Assigned task:
The line with "t.retention.newest = s.retention.newest ∧", the line with "t.retention.slots = y", and all lines between them in the material below: return these exactly, and no others.

►

/-- The field check. ΔF is the scalar less the root of the sum of squares rounded to the nearest integer, and an evaluation moves the counts
and FIELD_DRIFT: one out of tolerance can begin it and leaves it while it holds, one in tolerance can end it and leaves it while it does not
hold (M at least 1, as every accepted setup has it); a missing pair moves none of them and clears the last ΔF. A closing row is evaluated
exactly when its summary OR lacks ATTENDED, the own cell is RECEIVED with the own report as built (log 24), the own entry of lowest index of
each of FIELD_X, FIELD_Y and FIELD_Z is GOOD, and the reference gives a GOOD FIELD_F entry of its channel index: of the own report when it
is LOCAL, of the RECEIVED report of the same epoch number of its station when it is PEER. ROW_CLOSE so evaluates the open row. -/
def Obligations.FieldCheckEvaluatesPairs : Prop :=
  (∀ f x y z : Int, -2147483648 ≤ x → x ≤ 2147483647 → -2147483648 ≤ y → y ≤ 2147483647 → -2147483648 ≤ z → z ≤ 2147483647 →
    ∃ b : Int, 0 ≤ b ∧ (b = 0 ∨ (2 * b - 1) * (2 * b - 1) < 4 * (x * x + y * y + z * z)) ∧
      4 * (x * x + y * y + z * z) < (2 * b + 1) * (2 * b + 1) ∧
      deltaF f x y z = max (-2147483648) (min 2147483647 (f - b))) ∧
  (∀ (k : FieldCheck) (c : CheckSetup) (d : DeltaF),
    (c.tolerance < |d.value - c.expected| →
      (k.close c (some d)).outCount = min (k.outCount + 1) 255 ∧ (k.close c (some d)).inCount = 0 ∧
      (k.drift = false → (k.close c (some d)).drift = decide (c.count ≤ min (k.outCount + 1) 255)) ∧
      (1 ≤ c.count → k.drift = true → (k.close c (some d)).drift = true)) ∧
    (|d.value - c.expected| ≤ c.tolerance →
      (k.close c (some d)).inCount = min (k.inCount + 1) 255 ∧ (k.close c (some d)).outCount = 0 ∧
      (k.drift = true → (k.close c (some d)).drift = !decide (c.count ≤ min (k.inCount + 1) 255)) ∧
      (1 ≤ c.count → k.drift = false → (k.close c (some d)).drift = false)) ∧
    (k.close c (some d)).last = some d ∧ k.close c none = { k with last := none }) ∧
  (∀ (r : Row) (own : Option Station) (reference : Source) (d : DeltaF) (goodFirst : List ChannelEntry → (ChannelEntry → Prop) → Int → Prop),
    (goodFirst = fun entries p v => ∃ before e after, entries = before ++ e :: after ∧ (∀ y ∈ before, ¬p y) ∧ p e ∧ e.quality = .good ∧
      e.value = some v) →
    (r.evaluate own reference = some d ↔
      r.summaryOr.getLsbD 0 = false ∧
      ∃ k mine vx vy vz vf, own = some k ∧ r.cells[k].own = true ∧ r.cells[k].state = .received ∧ r.cells[k].report = some mine ∧
        goodFirst mine.entries (fun e => e.kind = .fieldX) vx ∧ goodFirst mine.entries (fun e => e.kind = .fieldY) vy ∧
        goodFirst mine.entries (fun e => e.kind = .fieldZ) vz ∧ d.value = deltaF vf vx vy vz ∧
        ((reference = .localChannel d.channel ∧ d.station = k.val + 1 ∧
            goodFirst mine.entries (fun e => e.index = d.channel ∧ e.kind = .fieldF) vf) ∨
          ∃ peer theirs, reference = .peer peer d.channel ∧ d.station = peer.val + 1 ∧ r.cells[peer].state = .received ∧
            r.cells[peer].report = some theirs ∧ theirs.epoch = mine.epoch ∧
            goodFirst theirs.entries (fun e => e.index = d.channel ∧ e.kind = .fieldF) vf))) ∧
  (∀ (s : State) (r : Row), s.AtHut → s.table.openRow = some r →
    ∃ t, exec .rowClose s = .next t ∧
      t.check = s.check.close s.setup.check (r.evaluate s.member.number s.setup.check.reference) ∧
      (s.check.drift = false → t.check.drift = true → t.raised.getLsbD 10 = true ∧ t.port.notices.getLsbD 10 = true))

/-! ### Archive -/

/-- A write starts in the slot after the slot of newest while there is room; over the oldest entry when that is released, or under
KEEP_NEWEST with ARCHIVE_OVERRUN raised; and under KEEP_OLDEST the entry leaves the queue unwritten with ARCHIVE_FULL raised. At its
completion the entry's own eight words (their layout is log 15) stand in the slot, newest is its number, and the first entry present is
also oldest kept, where the read cursor follows it. -/
def Obligations.ArchiveWritesStartAndComplete : Prop :=
  (∀ (s : State) (e : Entry) (rest : List Entry), s.phase = .running → s.archive.queue = e :: rest → s.archive.writing = none →
      ∃ t, exec .archiveWriteStart s = .next t ∧ t.retention.nextSeq = s.retention.nextSeq ∧ t.retention.newest = s.retention.newest ∧
        t.retention.releasePoint = s.retention.releasePoint ∧
        (s.retention.slots.length < 8192 → t = s.setArchive { s.archive with writing := some s.retention.nextSlot }) ∧
        (∀ x y others, s.retention.slots = x :: y :: others → 8192 ≤ s.retention.slots.length →
          x.seq ≤ s.retention.releasePoint ∨ s.setup.keepNewest = true →
          t.retention.slots = y :: others ∧ t.retention.oldestKept = y.seq ∧ t.port.cursor = max s.port.cursor y.seq ∧
          t.archive.queue = s.archive.queue ∧ t.archive.writing = some t.retention.nextSlot ∧
          t.raised = (if x.seq ≤ s.retention.releasePoint then s.raised else s.raised ||| 0x1000#16)) ∧
        (∀ x others, s.retention.slots = x :: others → 8192 ≤ s.retention.slots.length → s.retention.releasePoint < x.seq →
          s.setup.keepNewest = false →
          t.retention = s.retention ∧ t.archive = { s.archive with queue := rest } ∧ t.raised = s.raised ||| 0x800#16 ∧
          t.port.cursor = s.port.cursor)) ∧
  (∀ (s : State) (e : Entry) (rest : List Entry) (slot : Nat), s.phase = .running → s.archive.queue = e :: rest →
      s.archive.writing = some slot →
      ∃ t, exec .archiveWriteComplete s = .next t ∧
        t.retention = { s.retention with
          slots := s.retention.slots ++ [{ index := slot, seq := e.seq, words := e.words }], newest := e.seq,
          oldestKept := if s.retention.slots = [] then e.seq else s.retention.oldestKept } ∧
        t.archive = { queue := rest, writing := none } ∧
        t.port = { s.port with cursor := if s.retention.slots = [] then max s.port.cursor e.seq else s.port.cursor } ∧
        t = ((s.setRetention t.retention).setArchive t.archive).setPort t.port) ∧
  (∀ e : Entry, e.words.length = 8 ∧ (∀ w ∈ e.words, w.held = w.written) ∧
    e.words.flatMap (fun w => leBytes 8 w.written.toNat) = entryImageBytes e.seq .none e.tail ++ [0, 0, 0])

/-- SEEK and RELEASE with their four argument bytes sampled, least significant byte first, and no port hold: the cursor and the release
point by their cases, and the last result. Nothing else but the transaction changes. -/
def Obligations.SeekAndReleaseActByCases : Prop :=
  ∀ (s : State) (bits args : List Bool) (x : Nat), s.port.hold = .none → 32 ≤ args.length → x = leNat (bytesOfPortBits (args.take 32)) →
    (s.Takes .seek bits args → ∃ t, exec (.seek bits) s = .next t ∧ t = s.setPort t.port ∧
      (x < s.retention.oldestKept → t.port.cursor = s.retention.oldestKept ∧ t.port.lastResult = .badArgument) ∧
      (s.retention.oldestKept ≤ x → x ≤ s.retention.newest + 1 → t.port.cursor = x ∧ t.port.lastResult = .done) ∧
      (s.retention.oldestKept ≤ x → s.retention.newest + 1 < x →
        t.port.cursor = s.retention.newest + 1 ∧ t.port.lastResult = .badArgument) ∧
      t.port.trans = .ignoring ∧ t.port.notices = s.port.notices) ∧
    (s.Takes .release bits args → ∃ t, exec (.release bits) s = .next t ∧
      t = (s.setRetention { s.retention with releasePoint := t.retention.releasePoint }).setPort t.port ∧
      (s.retention.newest < x → t.retention.releasePoint = s.retention.releasePoint ∧ t.port.lastResult = .badArgument) ∧
      (x ≤ s.retention.newest → x ≤ s.retention.releasePoint →
        t.retention.releasePoint = s.retention.releasePoint ∧ t.port.lastResult = .done) ∧
      (x ≤ s.retention.newest → s.retention.releasePoint < x →
        t.retention.releasePoint = x ∧ t.port.lastResult = .done) ∧
      t.port.cursor = s.port.cursor ∧ t.port.trans = .ignoring ∧ t.port.notices = s.port.notices)
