/-! ### correctionBoundary -/

@[simp] theorem State.correctionBoundary_phase : (s.correctionBoundary).phase = s.phase := by simp [State.correctionBoundary]
@[simp] theorem State.correctionBoundary_pins : (s.correctionBoundary).pins = s.pins := by simp [State.correctionBoundary]
@[simp] theorem State.correctionBoundary_store : (s.correctionBoundary).store = s.store := by simp [State.correctionBoundary]
@[simp] theorem State.correctionBoundary_setup : (s.correctionBoundary).setup = s.setup := by simp [State.correctionBoundary]
@[simp] theorem State.correctionBoundary_retention : (s.correctionBoundary).retention = s.retention := by simp [State.correctionBoundary]
@[simp] theorem State.correctionBoundary_tb : (s.correctionBoundary).tb = s.tb := by simp [State.correctionBoundary]
@[simp] theorem State.correctionBoundary_mark : (s.correctionBoundary).mark = s.mark := by simp [State.correctionBoundary]
@[simp] theorem State.correctionBoundary_line : (s.correctionBoundary).line = s.line := by simp [State.correctionBoundary]
@[simp] theorem State.correctionBoundary_member : (s.correctionBoundary).member = s.member := by simp [State.correctionBoundary]
@[simp] theorem State.correctionBoundary_table : (s.correctionBoundary).table = s.table := by simp [State.correctionBoundary]
@[simp] theorem State.correctionBoundary_raised : (s.correctionBoundary).raised = s.raised := by simp [State.correctionBoundary]
@[simp] theorem State.correctionBoundary_front : (s.correctionBoundary).front = s.front := by simp [State.correctionBoundary]
@[simp] theorem State.correctionBoundary_events : (s.correctionBoundary).events = s.events := by simp [State.correctionBoundary]
@[simp] theorem State.correctionBoundary_dec : (s.correctionBoundary).dec = s.dec := by simp [State.correctionBoundary]
@[simp] theorem State.correctionBoundary_restartPending : (s.correctionBoundary).restartPending = s.restartPending := by simp [State.correctionBoundary]
@[simp] theorem State.correctionBoundary_check : (s.correctionBoundary).check = s.check := by simp [State.correctionBoundary]
@[simp] theorem State.correctionBoundary_archive : (s.correctionBoundary).archive = s.archive := by simp [State.correctionBoundary]
@[simp] theorem State.correctionBoundary_port : (s.correctionBoundary).port = s.port := by simp [State.correctionBoundary]
@[simp] theorem State.correctionBoundary_freeReads : (s.correctionBoundary).freeReads = s.freeReads := by simp [State.correctionBoundary]
@[simp] theorem State.correctionBoundary_pending : (s.correctionBoundary).pending = s.pending := by simp [State.correctionBoundary]

/-! ### blocksAtBoundary -/

@[simp] theorem State.blocksAtBoundary_phase (v : BoundaryView) (b : Bool) : (s.blocksAtBoundary v b).phase = s.phase := by simp [State.blocksAtBoundary]
@[simp] theorem State.blocksAtBoundary_pins (v : BoundaryView) (b : Bool) : (s.blocksAtBoundary v b).pins = s.pins := by simp [State.blocksAtBoundary]
@[simp] theorem State.blocksAtBoundary_store (v : BoundaryView) (b : Bool) : (s.blocksAtBoundary v b).store = s.store := by simp [State.blocksAtBoundary]
@[simp] theorem State.blocksAtBoundary_setup (v : BoundaryView) (b : Bool) : (s.blocksAtBoundary v b).setup = s.setup := by simp [State.blocksAtBoundary]
@[simp] theorem State.blocksAtBoundary_retention (v : BoundaryView) (b : Bool) : (s.blocksAtBoundary v b).retention = s.retention := by simp [State.blocksAtBoundary]
@[simp] theorem State.blocksAtBoundary_tb (v : BoundaryView) (b : Bool) : (s.blocksAtBoundary v b).tb = s.tb := by simp [State.blocksAtBoundary]
@[simp] theorem State.blocksAtBoundary_check (v : BoundaryView) (b : Bool) : (s.blocksAtBoundary v b).check = s.check := by simp [State.blocksAtBoundary]
@[simp] theorem State.blocksAtBoundary_archive (v : BoundaryView) (b : Bool) : (s.blocksAtBoundary v b).archive = s.archive := by simp [State.blocksAtBoundary]
@[simp] theorem State.blocksAtBoundary_freeReads (v : BoundaryView) (b : Bool) : (s.blocksAtBoundary v b).freeReads = s.freeReads := by simp [State.blocksAtBoundary]
@[simp] theorem State.blocksAtBoundary_pending (v : BoundaryView) (b : Bool) : (s.blocksAtBoundary v b).pending = s.pending := by simp [State.blocksAtBoundary]

/-! ### countedBoundary -/

@[simp] theorem State.countedBoundary_phase (temp : Int) : (s.countedBoundary temp).phase = s.phase := by simp [State.countedBoundary]
@[simp] theorem State.countedBoundary_pins (temp : Int) : (s.countedBoundary temp).pins = s.pins := by simp [State.countedBoundary]
@[simp] theorem State.countedBoundary_store (temp : Int) : (s.countedBoundary temp).store = s.store := by simp [State.countedBoundary]
@[simp] theorem State.countedBoundary_setup (temp : Int) : (s.countedBoundary temp).setup = s.setup := by simp [State.countedBoundary]
@[simp] theorem State.countedBoundary_retention (temp : Int) : (s.countedBoundary temp).retention = s.retention := by simp [State.countedBoundary]
@[simp] theorem State.countedBoundary_check (temp : Int) : (s.countedBoundary temp).check = s.check := by simp [State.countedBoundary]
@[simp] theorem State.countedBoundary_archive (temp : Int) : (s.countedBoundary temp).archive = s.archive := by simp [State.countedBoundary]
@[simp] theorem State.countedBoundary_freeReads (temp : Int) : (s.countedBoundary temp).freeReads = s.freeReads := by simp [State.countedBoundary]
@[simp] theorem State.countedBoundary_pending (temp : Int) : (s.countedBoundary temp).pending = s.pending := by simp [State.countedBoundary]

/-! ### endLineActivity -/

@[simp] theorem State.endLineActivity_phase : (s.endLineActivity).phase = s.phase := by
  unfold State.endLineActivity
  dsimp only
  split
  · split <;> simp
  · simp
@[simp] theorem State.endLineActivity_pins : (s.endLineActivity).pins = s.pins := by
  unfold State.endLineActivity
  dsimp only
  split
  · split <;> simp
  · simp
@[simp] theorem State.endLineActivity_store : (s.endLineActivity).store = s.store := by
  unfold State.endLineActivity
  dsimp only
  split
  · split <;> simp
  · simp
@[simp] theorem State.endLineActivity_setup : (s.endLineActivity).setup = s.setup := by
  unfold State.endLineActivity
  dsimp only
  split
  · split <;> simp
  · simp
@[simp] theorem State.endLineActivity_retention : (s.endLineActivity).retention = s.retention := by
  unfold State.endLineActivity
  dsimp only
  split
  · split <;> simp
  · simp
@[simp] theorem State.endLineActivity_tb : (s.endLineActivity).tb = s.tb := by
  unfold State.endLineActivity
  dsimp only
  split
  · split <;> simp
  · simp
@[simp] theorem State.endLineActivity_mark : (s.endLineActivity).mark = s.mark := by
  unfold State.endLineActivity
  dsimp only
  split
  · split <;> simp
  · simp
@[simp] theorem State.endLineActivity_member : (s.endLineActivity).member = s.member := by
  unfold State.endLineActivity
  dsimp only
  split
  · split <;> simp
  · simp
@[simp] theorem State.endLineActivity_raised : (s.endLineActivity).raised = s.raised := by
  unfold State.endLineActivity
  dsimp only
  split
  · split <;> simp
  · simp
@[simp] theorem State.endLineActivity_front : (s.endLineActivity).front = s.front := by
  unfold State.endLineActivity
  dsimp only
  split
  · split <;> simp
  · simp
@[simp] theorem State.endLineActivity_events : (s.endLineActivity).events = s.events := by
  unfold State.endLineActivity
  dsimp only
  split
  · split <;> simp
  · simp
@[simp] theorem State.endLineActivity_dec : (s.endLineActivity).dec = s.dec := by
  unfold State.endLineActivity
  dsimp only
  split
  · split <;> simp
  · simp
@[simp] theorem State.endLineActivity_restartPending : (s.endLineActivity).restartPending = s.restartPending := by
  unfold State.endLineActivity
  dsimp only
  split
  · split <;> simp
  · simp
@[simp] theorem State.endLineActivity_corr : (s.endLineActivity).corr = s.corr := by
  unfold State.endLineActivity
  dsimp only
  split
  · split <;> simp
  · simp
@[simp] theorem State.endLineActivity_check : (s.endLineActivity).check = s.check := by
  unfold State.endLineActivity
  dsimp only
  split
  · split <;> simp
  · simp
@[simp] theorem State.endLineActivity_archive : (s.endLineActivity).archive = s.archive := by
  unfold State.endLineActivity
  dsimp only
  split
  · split <;> simp
  · simp
@[simp] theorem State.endLineActivity_port : (s.endLineActivity).port = s.port := by
  unfold State.endLineActivity
  dsimp only
  split
  · split <;> simp
  · simp
@[simp] theorem State.endLineActivity_freeReads : (s.endLineActivity).freeReads = s.freeReads := by
  unfold State.endLineActivity
  dsimp only
  split
  · split <;> simp
  · simp
@[simp] theorem State.endLineActivity_pending : (s.endLineActivity).pending = s.pending := by
  unfold State.endLineActivity
  dsimp only
  split
  · split <;> simp
  · simp
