/-- What the archive does at a close reads nothing that the other blocks change. -/
theorem State.archiveClose_retention_eq (s : State) (r : Row) (own : Option Station) (edge : Bool) :
    (s.archiveClose r own edge).retention =
      if s.retention.nextSeq < maxCount32 then { s.retention with nextSeq := s.retention.nextSeq + 1 } else s.retention := by
  unfold State.archiveClose
  dsimp only
  split <;> simp

theorem State.archiveClose_archive_eq (s : State) (r : Row) (own : Option Station) (edge : Bool) :
    (s.archiveClose r own edge).archive =
      if s.retention.nextSeq < maxCount32 then s.archive.join (formEntry s.retention.nextSeq r own edge) else s.archive := by
  unfold State.archiveClose
  dsimp only
  split <;> simp

theorem State.closeBlocks_retention_eq (s : State) (cut : Bool) (collected : TimeState) (r : Row) :
    (s.closeBlocks cut collected r).retention =
      if s.member.state = .member ∧ s.retention.nextSeq < maxCount32 then
        { s.retention with nextSeq := s.retention.nextSeq + 1 }
      else s.retention := by
  unfold State.closeBlocks
  dsimp only
  split <;> simp_all [State.archiveClose_retention_eq, State.raiseIf]

theorem State.closeBlocks_archive_eq (s : State) (cut : Bool) (collected : TimeState) (r : Row) :
    (s.closeBlocks cut collected r).archive =
      if s.member.state = .member ∧ s.retention.nextSeq < maxCount32 then
        s.archive.join (formEntry s.retention.nextSeq r s.member.number s.events.edgeSeen)
      else s.archive := by
  unfold State.closeBlocks
  dsimp only
  split <;> simp_all [State.archiveClose_archive_eq, State.raiseIf]

theorem State.closeRow_of_none (s : State) (cut : Bool) (collected : TimeState) (h : s.table.openRow = none) :
    s.closeRow cut collected = s := by
  simp [State.closeRow, h]

/-- The row that a close leaves. -/
theorem State.closeRow_of_halted (s : State) (cut : Bool) (collected : TimeState) (r : Row) (h : s.table.openRow = some r)
    (h' : s.member.state = .halted) :
    s.closeRow cut collected = s.setTable (s.table.mapOpen fun _ => { r with isOpen := false, cut := cut }) := by
  simp [State.closeRow, h, h']

theorem State.closeRow_of_open (s : State) (cut : Bool) (collected : TimeState) (r : Row) (h : s.table.openRow = some r)
    (h' : s.member.state ≠ .halted) :
    s.closeRow cut collected =
      (s.setTable (s.table.mapOpen fun _ => { r with isOpen := false, cut := cut })).closeBlocks cut collected
        { r with isOpen := false, cut := cut } := by
  simp [State.closeRow, h, h']

/-- The timebase after a close of an open row, in terms of the station before it. -/
theorem State.closeRow_tb_eq (s : State) (cut : Bool) (collected : TimeState) (r : Row) (h : s.table.openRow = some r)
    (h' : s.member.state ≠ .halted) :
    (s.closeRow cut collected).tb =
      (s.tb.close cut collected (r.leadersReport s.member.number) r.epoch ((s.member.close r).leads r.elect)).tb := by
  rw [State.closeRow_of_open s cut collected r h h', State.closeBlocks_tb_eq]
  rfl

theorem State.closeRow_mark_eq (s : State) (cut : Bool) (collected : TimeState) (r : Row) (h : s.table.openRow = some r)
    (h' : s.member.state ≠ .halted) : (s.closeRow cut collected).mark = s.mark.close r := by
  rw [State.closeRow_of_open s cut collected r h h', State.closeBlocks_mark_eq]
  rfl

theorem State.closeRow_member_eq (s : State) (cut : Bool) (collected : TimeState) (r : Row) (h : s.table.openRow = some r)
    (h' : s.member.state ≠ .halted) : (s.closeRow cut collected).member = s.member.close r := by
  rw [State.closeRow_of_open s cut collected r h h', State.closeBlocks_member_eq]
  rfl

/-- The rows after a close: the open row is closed with its cut flag, and the others stay. -/
theorem State.closeRow_table_eq (s : State) (cut : Bool) (collected : TimeState) (r : Row) (h : s.table.openRow = some r) :
    (s.closeRow cut collected).table =
      { s.table with rows := { r with isOpen := false, cut := cut } :: s.table.rows.tail } := by
  by_cases h' : s.member.state = .halted
  · rw [State.closeRow_of_halted s cut collected r h h', State.setTable_table, EpochTable.mapOpen_of_open _ _ _ h]
  · rw [State.closeRow_of_open s cut collected r h h', State.closeBlocks_table, State.setTable_table, EpochTable.mapOpen_of_open _ _ _ h]

/-- A close outside FOLLOWING and FOLLOW_ACQUIRE moves only the leader's rank, the source age and the numbers. -/
theorem Timebase.close_eq (tb : Timebase) (cut : Bool) (collected : TimeState) (leaders : Option Report) (rowEpoch : EpochNumber)
    (leads : Bool) (h : tb.timeState ≠ .following) (h' : tb.timeState ≠ .followAcquire) :
    (tb.close cut collected leaders rowEpoch leads).tb =
      { tb with
        leaderRank := leaders.map Report.rank
        sourceAge := ageAfterClose collected tb.sourceAge leaders
        held := (tb.close cut collected leaders rowEpoch leads).tb.held
        epochNumber := (tb.close cut collected leaders rowEpoch leads).tb.epochNumber
        numberFrom := (tb.close cut collected leaders rowEpoch leads).tb.numberFrom } := by
  have keep : ∀ x : Timebase, x.timeState = tb.timeState → x.lead leads = x := by
    intro x hx
    unfold Timebase.lead
    split
    · split <;> simp_all
    · rfl
  unfold Timebase.close
  dsimp only
  split
  · split
    · rw [keep]
      rfl
    · unfold Timebase.relabel
      split <;> split <;> (dsimp only; rw [keep]) <;> rfl
  · rw [keep]
    rfl

/-! ### What has risen stays raised -/

theorem State.raiseIf_keeps (s : State) (b : Bool) (c : Condition) (j : Nat)
    (h : s.raised.getLsbD j = true ∧ s.port.notices.getLsbD j = true) :
    (s.raiseIf b c).raised.getLsbD j = true ∧ (s.raiseIf b c).port.notices.getLsbD j = true := by
  simp [State.raiseIf, h.1, h.2]

theorem State.archiveClose_keeps (s : State) (r : Row) (own : Option Station) (edge : Bool) (j : Nat)
    (h : s.raised.getLsbD j = true ∧ s.port.notices.getLsbD j = true) :
    (s.archiveClose r own edge).raised.getLsbD j = true ∧ (s.archiveClose r own edge).port.notices.getLsbD j = true := by
  unfold State.archiveClose
  dsimp only
  split
  · exact h
  · simp [h.1, h.2]

theorem State.closeRow_keeps (s : State) (cut : Bool) (collected : TimeState) (j : Nat)
    (h : s.raised.getLsbD j = true ∧ s.port.notices.getLsbD j = true) :
    (s.closeRow cut collected).raised.getLsbD j = true ∧ (s.closeRow cut collected).port.notices.getLsbD j = true := by
  unfold State.closeRow
  split
  · exact h
  · dsimp only
    split
    · exact h
    · unfold State.closeBlocks
      dsimp only
      generalize Timebase.close _ _ _ _ _ _ = time
      generalize Member.close _ _ = member
      generalize FieldCheck.close _ _ _ = check
      split
      · refine State.archiveClose_keeps _ _ _ _ _ (State.raiseIf_keeps _ _ _ _ ?_)
        simpa using h
      · refine State.raiseIf_keeps _ _ _ _ ?_
        simpa using h

theorem State.blocksAtBoundary_keeps (s : State) (v : BoundaryView) (b : Bool) (j : Nat)
    (h : s.raised.getLsbD j = true ∧ s.port.notices.getLsbD j = true) :
    (s.blocksAtBoundary v b).raised.getLsbD j = true ∧ (s.blocksAtBoundary v b).port.notices.getLsbD j = true := by
  simp only [State.blocksAtBoundary, State.correctionBoundary_port, State.channelBoundary_port, State.openRow_port,
    State.lineBoundary_port, State.correctionBoundary_raised, State.channelBoundary_raised, State.openRow_raised,
    State.lineBoundary_raised]
  unfold State.markBoundary
  split
  · exact h
  · refine State.raiseIf_keeps _ _ _ _ ?_
    simpa using h

/-- A step raises TIME_STEP (R7). -/
theorem State.stepTo_raises (s : State) (kind : BoundaryKind) (cause : Option (MarkKind × Int)) (collected : TimeState) (shift : Int)
    (tick : Nat) (temp : Int) (others : Bool) :
    (s.stepTo kind cause collected shift tick temp others).raised.getLsbD 0 = true ∧
      (s.stepTo kind cause collected shift tick temp others).port.notices.getLsbD 0 = true := by
  unfold State.stepTo
  apply State.blocksAtBoundary_keeps
  apply State.closeRow_keeps
  simp [Condition.only, Condition.bit]

end Sys2Proof.Machine
end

◄

Response to the task:
      ∃ t, exec .archiveWriteStart s = .next t ∧ t.retention.nextSeq = s.retention.nextSeq ∧ t.retention.newest = s.retention.newest ∧
        t.retention.releasePoint = s.retention.releasePoint ∧
        (s.retention.slots.length < 8192 → t = s.setArchive { s.archive with writing := some s.retention.nextSlot }) ∧
        (∀ x y others, s.retention.slots = x :: y :: others → 8192 ≤ s.retention.slots.length →
          x.seq ≤ s.retention.releasePoint ∨ s.setup.keepNewest = true →
          t.retention.slots = y :: others ∧ t.retention.oldestKept = y.seq ∧ t.port.cursor = max s.port.cursor y.seq ∧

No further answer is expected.